● **ACTIVITY**
Copy each line of the data below with the word "register".

(Saved entries)
·····
-- ==== Sys2Proof/Word.lean ====
section
/-! DEFINITION. The words of the machine: bytes, RAM addresses, float patterns, register indices and operand widths
(00_scope.md R5, R6; 10_state.md R30, R35). -/

namespace Sys2Proof

/-- One 8-bit byte: a register slot, a RAM byte, an instruction byte. -/
abbrev Byte := BitVec 8

/-- A 24-bit RAM address (20_memory.md R70). Its addition wraps modulo 2^24, as R71 says. -/
abbrev Addr := BitVec 24

/-- The 32-bit pattern of an IEEE-754 binary32 value (10_state.md R35). -/
abbrev FloatBits := BitVec 32

/-- The index of an integer register slot, 0 (A) to 25 (Z) (10_state.md R30). -/
abbrev Slot := Fin 26

/-- The index of a float register, 0 to 15 (10_state.md R35). -/
abbrev FSlot := Fin 16

/-- An integer operand width W in bits: 8, 16, 24 or 32 (00_scope.md R5). -/
inductive Width where
  | w8 | w16 | w24 | w32
deriving DecidableEq, Repr, Inhabited

/-- A displacement width Wd in bits: 8, 16 or 24 (00_scope.md R5). -/
inductive DispWidth where
  | d8 | d16 | d24
deriving DecidableEq, Repr, Inhabited

/-- W/8, the number of bytes of a value of width W. -/
def Width.bytes : Width → Nat
  | .w8 => 1
  | .w16 => 2
  | .w24 => 3
  | .w32 => 4

/-- W itself, in bits. -/
def Width.bits (w : Width) : Nat := 8 * w.bytes

/-- The operand width of the same size as a displacement width. -/
def DispWidth.toWidth : DispWidth → Width
  | .d8 => .w8
  | .d16 => .w16
  | .d24 => .w24

end Sys2Proof
end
·····
● **OUTPUT BELOW**
/-! DEFINITION. The words of the machine: bytes, RAM addresses, float patterns, register indices and operand widths
/-- One 8-bit byte: a register slot, a RAM byte, an instruction byte. -/
/-- The index of an integer register slot, 0 (A) to 25 (Z) (10_state.md R30). -/
/-- The index of a float register, 0 to 15 (10_state.md R35). -/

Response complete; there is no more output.